Bitcoin, ethereum and ripple: a fractal and wavelet analysis

0 comments

Estimated reading time: 5 minutes

Shaen Corbet

Constantin Gurdgiev

October 7th, 2019

Bitcoin, ethereum and ripple: a fractal and wavelet analysis

0 comments

Estimated reading time: 5 minutes

In recent years, repeated boom-bust cycles in cryptocurrencies valuations have generated waves of media and public attention, helping to attract a growing number of retail and professional investors to this new asset class. Regulatory environment and markets research, however, lag these developments.

In general, there is no consensus in the markets and amongst regulatory authorities as to the preferred classification of cryptocurrencies as an asset class. Some jurisdictions define them as commodities, others as currencies, or even as general assets, without a singular definition. For example, the U.S. Security Exchange Commission (SEC) view cryptocurrencies as belonging to two different asset classes, simultaneously: cryptotokens issued in the primary market representing securities, while the same tokens traded in the secondary markets constituting currencies.

Likewise, the new asset class lacks definitive theoretical framework for analysing the valuations of the cryptocurrencies in relation to financial and economic fundamentals. Dynamic and distributional properties of cryptocurrencies clearly indicate that the mainstream efficient markets hypothesis (EMH hereafter) framework used in traditional investment markets fails to hold in the crypto markets. The EMH is an investment theory that states it is impossible to ‘beat the market’ because asset market efficiency causes existing asset prices to reflect all relevant information.
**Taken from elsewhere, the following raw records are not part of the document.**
/-- Everything the decoder can do with a word (R96, steps 1 and 2): no row, or a row with its reserved bits 0 or not. -/
theorem decode_cases (v : Word) :
    (reservedMask (opcodeField v) = none ∧ decode v = .error .illegalCommand) ∨
    (∃ mask i, OpcodeRow v (opcodeField v) mask i ∧ v &&& mask = 0#32 ∧ decode v = .ok i) ∨
    decode v = .error .illegalArgument := by
  cases hmask : reservedMask (opcodeField v) with
  | none => exact .inl ⟨rfl, decode_of_no_row hmask⟩
  | some mask =>
    obtain ⟨i, hrow⟩ := OpcodeRow.of_reservedMask v hmask
    by_cases hzero : v &&& mask = 0#32
    · exact .inr (.inl ⟨mask, i, hrow, hzero, decode_of_reserved_zero hmask hrow.operation_eq hzero⟩)
    · exact .inr (.inr (decode_of_reserved_ne_zero hmask hzero))

theorem decode_eq_illegalCommand_iff (v : Word) :
    decode v = .error .illegalCommand ↔ reservedMask (opcodeField v) = none := by
  refine ⟨fun h => ?_, decode_of_no_row⟩
  rcases decode_cases v with ⟨hnone, -⟩ | ⟨mask, i, -, -, hok⟩ | herr
  · exact hnone
  · simp [hok] at h
  · simp [herr] at h

/-! From a command to its word and back. -/

/-- The word of every command has its opcode and no reserved bit set. -/
theorem wordFields (i : Instr) : Laws.WordFields.Statement i := by
  cases i with
  | nop => exact Laws.WordFields.nop
  | linkWrite len => exact Laws.WordFields.linkWrite len
  | linkRead cap => exact Laws.WordFields.linkRead cap
  | stUpdate left right => exact Laws.WordFields.stUpdate left right
  | khUpdate left right => exact Laws.WordFields.khUpdate left right
  | evalTriggers => exact Laws.WordFields.evalTriggers
  | setActiveLayer layer => exact Laws.WordFields.setActiveLayer layer
  | chordWrite layer index => exact Laws.WordFields.chordWrite layer index
  | chordRead layer index => exact Laws.WordFields.chordRead layer index
  | setChordCount layer count => exact Laws.WordFields.setChordCount layer count
  | modmapWrite layer bit mod => exact Laws.WordFields.modmapWrite layer bit mod
  | modmapRead layer bit => exact Laws.WordFields.modmapRead layer bit

/-- The fields of a command's word are its operands. -/
theorem operation_encode (i : Instr) : operation (Laws.WordFields.opcodeOf i) (encode i) = some i := by
  cases i with
  | nop => rfl
  | linkWrite len => simp [operation, Laws.WordFields.opcodeOf, encode_linkWrite]
  | linkRead cap => simp [operation, Laws.WordFields.opcodeOf, encode_linkRead]
  | stUpdate left right => simp [operation, Laws.WordFields.opcodeOf, encode_stUpdate]
  | khUpdate left right => simp [operation, Laws.WordFields.opcodeOf, encode_khUpdate]
  | evalTriggers => rfl
  | setActiveLayer layer => simp [operation, Laws.WordFields.opcodeOf, encode_setActiveLayer]
  | chordWrite layer index => simp [operation, Laws.WordFields.opcodeOf, encode_chordWrite]
  | chordRead layer index => simp [operation, Laws.WordFields.opcodeOf, encode_chordRead]
  | setChordCount layer count => simp [operation, Laws.WordFields.opcodeOf, encode_setChordCount]
  | modmapWrite layer bit mod => simp [operation, Laws.WordFields.opcodeOf, encode_modmapWrite]
  | modmapRead layer bit => simp [operation, Laws.WordFields.opcodeOf, encode_modmapRead]

/-- Settles O1: the word's opcode is the command's, no reserved bit is set, and the fields are the operands. -/
theorem decodeEncodeRoundTrip : Obligations.DecodeEncodeRoundTrip := by
  intro i
  obtain ⟨hop, mask, hmask, hzero⟩ := wordFields i
  exact decode_of_reserved_zero (hop.symm ▸ hmask) (hop.symm ▸ operation_encode i) hzero

/-- A field all of whose bits the mask reserves is 0 in a word without reserved bits. -/
theorem extractLsb'_eq_zero_of_reserved {v mask : Word} {start len : Nat} (hzero : v &&& mask = 0#32)
    (hmask : mask.extractLsb' start len = BitVec.allOnes len) : v.extractLsb' start len = 0#len := by
  have h := congrArg (BitVec.extractLsb' start len) hzero
  rwa [BitVec.extractLsb'_and, hmask, BitVec.and_allOnes, BitVec.extractLsb'_zero] at h

theorem layerField_eq_zero {v mask : Word} (hzero : v &&& mask = 0#32) (hmask : layerField mask = 0xFF#8) :
    layerField v = 0#8 := extractLsb'_eq_zero_of_reserved hzero hmask

theorem leftField_eq_zero {v mask : Word} (hzero : v &&& mask = 0#32) (hmask : leftField mask = 0xFF#8) :
    leftField v = 0#8 := extractLsb'_eq_zero_of_reserved hzero hmask

theorem lowField_eq_zero {v mask : Word} (hzero : v &&& mask = 0#32) (hmask : lowField mask = 0xFF#8) :
    lowField v = 0#8 := extractLsb'_eq_zero_of_reserved hzero hmask

/-- The byte BIT stands in is BIT alone where the bits above it are reserved (R95). -/
theorem leftField_eq_bitField {v mask : Word} (hzero : v &&& mask = 0#32) (hmask : mask.extractLsb' 12 4 = 0xF#4) :
    leftField v = 0#4 ++ bitField v := by
  have hhigh : v.extractLsb' 12 4 = 0#4 := extractLsb'_eq_zero_of_reserved hzero hmask
  rw [← hhigh]
  exact (BitVec.extractLsb'_append_extractLsb'_eq_extractLsb' (start₁ := 8) (len₁ := 4) rfl).symm

/-- A word without reserved bits is the word of the command its row makes of it. -/
theorem OpcodeRow.encode_eq {v mask : Word} {i : Instr} (h : OpcodeRow v (opcodeField v) mask i)
    (hzero : v &&& mask = 0#32) : encode i = v := by
  refine .trans ?_ (wordOfBytes_fields v)
  generalize opcodeField v = op at h
  cases h with
  | nop => rw [encode_nop, layerField_eq_zero hzero rfl, leftField_eq_zero hzero rfl, lowField_eq_zero hzero rfl]
  | linkWrite => rw [encode_linkWrite, layerField_eq_zero hzero rfl, leftField_eq_zero hzero rfl]
  | linkRead => rw [encode_linkRead, layerField_eq_zero hzero rfl, leftField_eq_zero hzero rfl]
  | stUpdate => rw [encode_stUpdate, layerField_eq_zero hzero rfl]
  | khUpdate => rw [encode_khUpdate, layerField_eq_zero hzero rfl]
  | evalTriggers =>
    rw [encode_evalTriggers, layerField_eq_zero hzero rfl, leftField_eq_zero hzero rfl, lowField_eq_zero hzero rfl]
  | setActiveLayer => rw [encode_setActiveLayer, layerField_eq_zero hzero rfl, leftField_eq_zero hzero rfl]
  | chordWrite => rw [encode_chordWrite, leftField_eq_zero hzero rfl]
  | chordRead => rw [encode_chordRead, leftField_eq_zero hzero rfl]
  | setChordCount => rw [encode_setChordCount, leftField_eq_zero hzero rfl]
  | modmapWrite => rw [encode_modmapWrite, leftField_eq_bitField hzero rfl]
  | modmapRead => rw [encode_modmapRead, leftField_eq_bitField hzero rfl, lowField_eq_zero hzero rfl]

/-- Settles O2: a word decodes by a row with its reserved bits 0, and its other bits are the command's operands. -/
theorem decodedWordIsItsEncoding : Obligations.DecodedWordIsItsEncoding := by
  intro v i h
  rcases decode_cases v with ⟨-, herr⟩ | ⟨mask, j, hrow, hzero, hok⟩ | herr
  · simp [herr] at h
  · obtain rfl : j = i := Except.ok.inj (hok.symm.trans h)
    exact hrow.encode_eq hzero
  · simp [herr] at h

/-! Writing a word that does not decode. -/

/-- A write to CMD of a word that does not decode records the word and the response, and nothing else (R64, R96). -/
theorem State.hostWrite_cmd_error {v : Word} {e : DecodeError} (hv : decode v = .error e) (s : State) :
    s.hostWrite 0x000#12 v =
      .next { s with host := { s.host with cmdLast := v, cmdResp := errorResponse e } } := by
  simp [State.hostWrite, Reg.ofAddr_cmd, State.issueCommand, hv, State.withCmdLast, State.respond]

/-- OPCODE is the top byte of the word (R90). -/
theorem opcodeField_toNat (v : Word) : (opcodeField v).toNat = v.toNat / 2 ^ 24 := by
  rw [opcodeField, BitVec.extractLsb'_toNat, Nat.shiftRight_eq_div_pow, Nat.mod_eq_of_lt]
  have := v.isLt
  omega

/-- Settles O3: the opcodes without a row are R98's ranges, and no other word raises IllegalCommand. -/
theorem unassignedOpcodeIsIllegalCommand : Obligations.UnassignedOpcodeIsIllegalCommand := by
  intro v s op unassigned
  have hiff : unassigned ↔ decode v = .error .illegalCommand := by
    rw [decode_eq_illegalCommand_iff, reservedMask_eq_none_iff, opcodeField_toNat]
  exact ⟨hiff, fun hun => State.hostWrite_cmd_error (hiff.mp hun) s, rfl⟩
Looking for a comprehensive theoretical framework

In an attempt to provide a more realistic description of this market, Peters (2015) used the fractal market hypothesis (FMH hereafter). FMH assumes that market stability is preserved when the agents trading in the markets make self-similar decisions that span across different investment time horizons, providing market liquidity (Kristoufek, 2013b). When the long-term investors either stop trading or shorten their investment time horizon, the market becomes unstable leading to periods of high volatility (Roch, 2011). The dominance of a single time horizon in the FMH setting would therefore undermine the market liquidity and cause severe corrections (e.g. flash crashes), as well as large and longer-term events, such as those experienced in the global financial crisis of 2008-2009 (Kristoufek, 2013a).

The FMH proposes the following assumptions:

  1. The market is stable when it consists of investors covering a wide range of investment horizons;
  2. Market sentiment and technical factors are more relevant to investors in the short-term. As investment horizons widen, long-term fundamental information tends to dominate;
  3. If an event occurs that makes the validity of fundamental information questionable, long-term investors will either stop participating in the market or begin trading based on the short-term information set. When the average investment horizon in the market declines to a uniform level, the market becomes unstable;
  4. Prices reflect a combination of short-term technical trading and long-term fundamental valuation. Therefore, short-term price changes are more likely to be the result of crowd behaviour, and subject to greater volatility; and
  5. If a security has no tie to the economic cycle, then there will be no long-term trend. Speculative trading, liquidity risk concerns and short-term information will dominate investors’ decisions.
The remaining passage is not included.